Келегорм очнулся — и понял наконец, что упустил возможность бежать; но сопротивляться чарам Моргота, приковавшим его к одному месту, он не мог. Тогда он сделал попытку выхватить меч из-за пояса, но не смог поднять и руки. Даже язык не слушался его, но если бы Келегорм и мог говорить, то вряд ли нашел бы слова, чтобы возражать речам своего врага.

— Заметь, ты пришёл ко мне ради мести, славы и, может быть, сердца девы, но не собирался убить меня, а потому я сохраню тебе жизнь, если ты будешь разумен и в дальнейшем. Ведь до сих пор ты вёл себя более чем разумно, Тьелкормо Туркафинвэ, разве нет?
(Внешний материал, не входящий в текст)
/-- Where it is attached, `kirq` is `buffer_full`, an empty buffer is 0x00 and `kstate` fits `sel`. -/
theorem KeyboardInv.of_attached {s : State} (hc : s.cfg.spi.client = .keyboard) (hirq : s.kbd.kirq = s.kbd.bufferFull)
    (hbuf : s.kbd.bufferFull = false → s.kbd.scancodeBuffer = 0x00)
    (hstate : s.kbd.kstate = .notSelected ↔ s.line.sel = false) : KeyboardInv s :=
  ⟨hirq, hbuf, fun _ => hstate, fun h => absurd hc h⟩

theorem clearBuffer_keeps_keyboardInv {s t : State} (h : clearBuffer s = .next t) (hc : s.cfg.spi.client = .keyboard)
    (hstate : s.kbd.kstate = .notSelected ↔ s.line.sel = false) : KeyboardInv t := by
  obtain ⟨-, rfl⟩ := clearBuffer_eq_next.1 h
  exact .of_attached (by simpa using hc) (by simp) (by simp) (by simpa using hstate)

/-- While selected, the byte handler leaves `kstate` in a selected state and the buffer coherent (42_keyboard_client.md
R174 to R179). -/
theorem keyboardByte_keeps_keyboardInv {rx b : Byte} {s t : State} (hc : s.cfg.spi.client = .keyboard)
    (hsel : s.line.sel = true) (h : keyboardByte rx s = .next (t, b)) (hs : KeyboardInv s) : KeyboardInv t := by
  have ⟨hirq, hbuf, _, _⟩ := hs
  rcases keyboardByte_cases h with ⟨-, -, -, h⟩ | ⟨-, -, -, -, h⟩ | ⟨-, -, -, -, rfl⟩ | ⟨-, -, -, -, -, rfl⟩ |
    ⟨-, -, rfl⟩ | ⟨-, -, rfl⟩
  · exact clearBuffer_keeps_keyboardInv h hc (by simp [hsel])
  · exact clearBuffer_keeps_keyboardInv h hc (by simp [hsel])
  · exact .of_attached hc hirq hbuf (by simp [hsel])
  · exact .of_attached hc hirq hbuf (by simp [hsel])
  · exact .of_attached hc hirq hbuf (by simp [hsel])
  · exact hs

theorem scriptedCall_keeps {p : ClientScript} {call : HandlerCall} {s t : State} {r : Option Byte}
    (h : scriptedCall p call s = .next (t, r)) : t.kbd = s.kbd ∧ t.draws = s.draws := by
  obtain ⟨-, hrun⟩ := scriptedCall_eq_next.1 h
  obtain ⟨hkbd, -, hdraws⟩ := runActions_keeps hrun
  exact ⟨hkbd, hdraws⟩

@[simp] theorem replyTaken_cfg (call : HandlerCall) (r : State × Option Byte) : (replyTaken call r).cfg = r.1.cfg := by
  cases call <;> simp [replyTaken]
@[simp] theorem replyTaken_aggr (call : HandlerCall) (r : State × Option Byte) :
    (replyTaken call r).aggr = r.1.aggr := by
  cases call <;> simp [replyTaken]
@[simp] theorem replyTaken_kbd (call : HandlerCall) (r : State × Option Byte) : (replyTaken call r).kbd = r.1.kbd := by
  cases call <;> simp [replyTaken]
@[simp] theorem replyTaken_trace (call : HandlerCall) (r : State × Option Byte) :
    (replyTaken call r).trace = r.1.trace := by
  cases call <;> simp [replyTaken]
@[simp] theorem replyTaken_clientState (call : HandlerCall) (r : State × Option Byte) :
    (replyTaken call r).clientState = r.1.clientState := by
  cases call <;> simp [replyTaken]
@[simp] theorem replyTaken_draws (call : HandlerCall) (r : State × Option Byte) :
    (replyTaken call r).draws = r.1.draws := by
  cases call <;> simp [replyTaken]
@[simp] theorem replyTaken_pending (call : HandlerCall) (r : State × Option Byte) :
    (replyTaken call r).pending = r.1.pending := by
  cases call <;> simp [replyTaken]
Отправился сюда вслед за аданом и девой-полумайэ, успешно совмещая друг с другом обещание помочь, возможность побыть дольше с той, что поразила твоё сердце и одновременно исполнить клятву и отнять сильмарили у того, кто отнимет их у меня. Кажется, план вполне разумный, а? Почему тогда ты стоишь сейчас передо мной, не в силах больше бороться?

Келегорм ощутил прилив злости, которая придала ему сил и храбрости для того, чтобы броситься на Моргота, но единственный выпад вперед — и он вновь лежал у ног своего врага, поверженный, смотря снизу вверх на его высокую черную фигуру.
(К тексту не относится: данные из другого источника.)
-- ==== Sys2Proof/Machine/Ops.lean ====
section
/-! DEFINITION. The shared operations over the state: the history, raising a fault and marking a refusal, the client's
variables, host memory, and the result codes. -/

namespace Sys2Proof.Machine

/-- Appends events to the history (10 R38). -/
def log (es : List Event) (s : State) : State := { s with history := s.history ++ es }

/-- `raise Fault(info)` (60 R243): the fault is recorded and appended to the history, and nothing else changes (60 R254).
From then on no agent takes a step (`Agents.plan`). -/
def raise (f : Fault) (s : State) : State := { s with fault := some f, history := s.history ++ [.fault f] }

/-- A refused XferReq (60 R264): the request was sent, so it is in the history (10 R36, R38); REFUSED is marked, no call is made,
and the requesting agent has no further step. -/
def refuseWrite (o : Owner) (img : Image) (s : State) : State :=
  { log [.xferReq o img] s with refused := some (.writePathRefused o) }

/-- The numeric code of a fault (60 R244). -/
def faultCode : Fault → Nat
  | .startWhileBusy .. => 1
  | .unwrittenRead .. => 2
  | .concurrentCommand .. => 3
  | .misalignedDataBuffer .. => 4
  | .bufferOutOfRange .. => 5
  | .busyHazard .. => 6
  | .illegalRequest .. => 7

/-! ### Register codes (10 R23, R24, R28) -/

def pstateCode : PState → Word
  | .unknown => 0
  | .checking => 1
  | .ready => 2
  | .exhausted => 3
  | .failed => 4

def phaseCode : Phase → Word
  | .idle => 0
  | .issue => 1
  | .waitRsp => 2
  | .delay => 3

def resultCode : OpResult → Word
  | .none => 0
  | .ok => 1
  | .timeout => 2
  | .transport => 3

/-- FSTEP as the number 1 to 5 (44 R229). -/
def fstepCode : FStep → Nat
  | .one => 1
  | .two => 2
  | .three => 3
  | .four => 4
  | .five => 5

/-! ### Views of the state -/

/-- XOWNER (10 R35): none when no transport request is outstanding. -/
def State.xowner (s : State) : Option Owner := s.port.call.map (·.owner)

/-- FSTEP (44 R229): a value exactly while a FETCH_EXTCSD is in progress. -/
def State.fstep (s : State) : Option FStep :=
  match s.client with
  | .fetching _ k _ => some k
  | .ready | .awaitDone _ | .awaitXfer _ _ | .finished => none

/-- A delay request is outstanding (10 R24, R37 (c)). -/
def State.delayOutstanding (s : State) : Bool := decide (s.poll.phase = .delay)

/-- POLL register `n` as `zext_32` of its value, for n other than 7 (42 R181). -/
def pollWord (r : PollRegs) (n : Fin 8) : Option Word :=
  match n.val with
  | 0 => some (pstateCode r.pstate)
  | 1 => some (phaseCode r.phase)
  | 2 => some r.attempts
  | 3 => r.arg
  | 4 => r.lastResp
  | 5 => some (resultCode r.result)
  | 6 => r.errcode
  | _ => none

/-! ### The client's variables and CPC -/

/-- CW[i] <- v. -/
def writeCw (i : Fin 32) (v : Word) (s : State) : State := { s with cw := s.cw.set i (some v) }

/-- CD[i] <- img. -/
def writeCd (i : Fin 16) (img : Image) (s : State) : State := { s with cd := s.cd.set i (some img) }

/-- The words in CW from index `k` on; an index past 31 names no variable. -/
def setCws (cw : Vector (Option Word) 32) (k : Nat) : List Word → Vector (Option Word) 32
  | [] => cw
  | w :: ws => setCws (cw.setIfInBounds k (some w)) (k + 1) ws

/-- CW[k], CW[k+1], ... <- the words (40 R102). -/
def writeCws (k : Nat) (ws : List Word) (s : State) : State := { s with cw := setCws s.cw k ws }

/-- CPC <- CPC + n (44 R221). -/
def advance (n : Nat) (s : State) : State := { s with cpc := s.cpc + n }

/-! ### Host memory (20 R50, R51) -/

/-- The byte at an address; none where nothing has been written. -/
def memByte (m : List Host.Cell) (a : Nat) : Option Byte := (m.find? (fun c => decide (c.1 = a))).map (·.2)

/-- The cells of a run of bytes from address `a` up. -/
def cellsFrom (a : Nat) : List Byte → List Host.Cell
  | [] => []
  | b :: bs => (a, b) :: cellsFrom (a + 1) bs

/-- `m` with the bytes from address `a` up replaced; no bytes leave it as it is. -/
def memStore (m : List Host.Cell) (a : Nat) (bs : List Byte) : List Host.Cell :=
  if bs.isEmpty then m
  else m.filter (fun c => decide (c.1 < a)) ++ cellsFrom a bs ++ m.filter (fun c => decide (a + bs.length ≤ c.1))

/-- Addresses strictly rise. -/
def risingCells : List Host.Cell → Bool
  | [] => true
  | [_] => true
  | c :: d :: cs => decide (c.1 < d.1) && risingCells (d :: cs)

/-- The canonical form: addresses strictly rise and are 64-bit addresses. An unlisted byte holds no value, so no entry can
equal what an unlisted address reads as (log 18). -/
def Memory.wf (m : List Host.Cell) : Bool := risingCells m && m.all (fun c => decide (c.1 < 2 ^ 64))

/-- The `n` addresses from `a` up are addresses: none passes 2^64-1 (20 R51). -/
def addrOk (a n : Nat) : Bool := decide (a + n ≤ 2 ^ 64)

/-- `MemWrite(a, n, bs)` of the state's memory, for n = the number of bytes. -/
def writeMem (a : Nat) (bs : List Byte) (s : State) : State := { s with mem := memStore s.mem a bs }

/-- The zero-fill of the client buffer, `MemWrite(BUF_ADDR, 512, zeros(512))` (44 R227, R231), then `k`. A buffer that passes
2^64-1 raises BufferOutOfRange (20 R51; log 17). -/
def zeroFill (k : State → State) (s : State) : State :=
  if addrOk s.cfg.bufAddr.toNat Config.extcsdBytes then
    k (writeMem s.cfg.bufAddr.toNat (List.replicate Config.extcsdBytes 0) s)
  else raise (.bufferOutOfRange s.cfg.bufAddr.toNat 1 Config.extcsdBytes) s

end Sys2Proof.Machine
end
— Ты неправ. А потому ты оказался слаб, — объяснил ему Моринготто снисходительно.

На этом он словно бы утратил всякое желание биться с Келегормом, отражать его удары и даже беседовать. По взмаху его руки, закованной в латную перчатку и наруч черной стали, к Келегорму подскочили не менее дюжины орков, которые, накрепко его связав, повели прочь. Он обернулся: Моргота не было видно, точно он исчез.

Его собственный путь лежал прочь, но, как бы ни хотелось ему вырваться сейчас, сделать этого Келегорм не мог. Его повели по каменным ступеням главной цитадели Ангбанда наверх. Он ожидал, что его вновь бросят в темницу, станут, быть может, мучить, но Моргот не озаботился подобным приказом. И, к удивлению Келегорма, они поднялись на верхние ярусы, где его заточили в покоях, которые ничем не напоминали узилище или камеру пыток. Напротив, они были высоки и просторны, в них была сносная постель под темной занавесью и даже письменный стол с пером и бумагой, точно Моргот предлагал ему в насмешку немедля начать писать письмо к брату Маэдросу о том, как нелепо он сам попался в ловушку, расставленную на его пути даже не силами тьмы, а девой-полумайэ. И лишь единственного не было в покоях — окон, через которые можно было бежать. В них не проникало ни единого луча дневного света и, когда его втолкнули внутрь и заперли каменную дверь, стало темно.

Затем Келегорм понял, что неверный бледный свет всё же исходит от кристаллов, что украшали стены и были устроены наподобие тех, что изготовлял в своё время в Валиноре его отец, заключая в них свет древ, разве что свет этих был куда тусклее, и сделаны они были грубо. Тем не менее, они разгорелись ярче, вплоть до того, что при их свете можно было читать.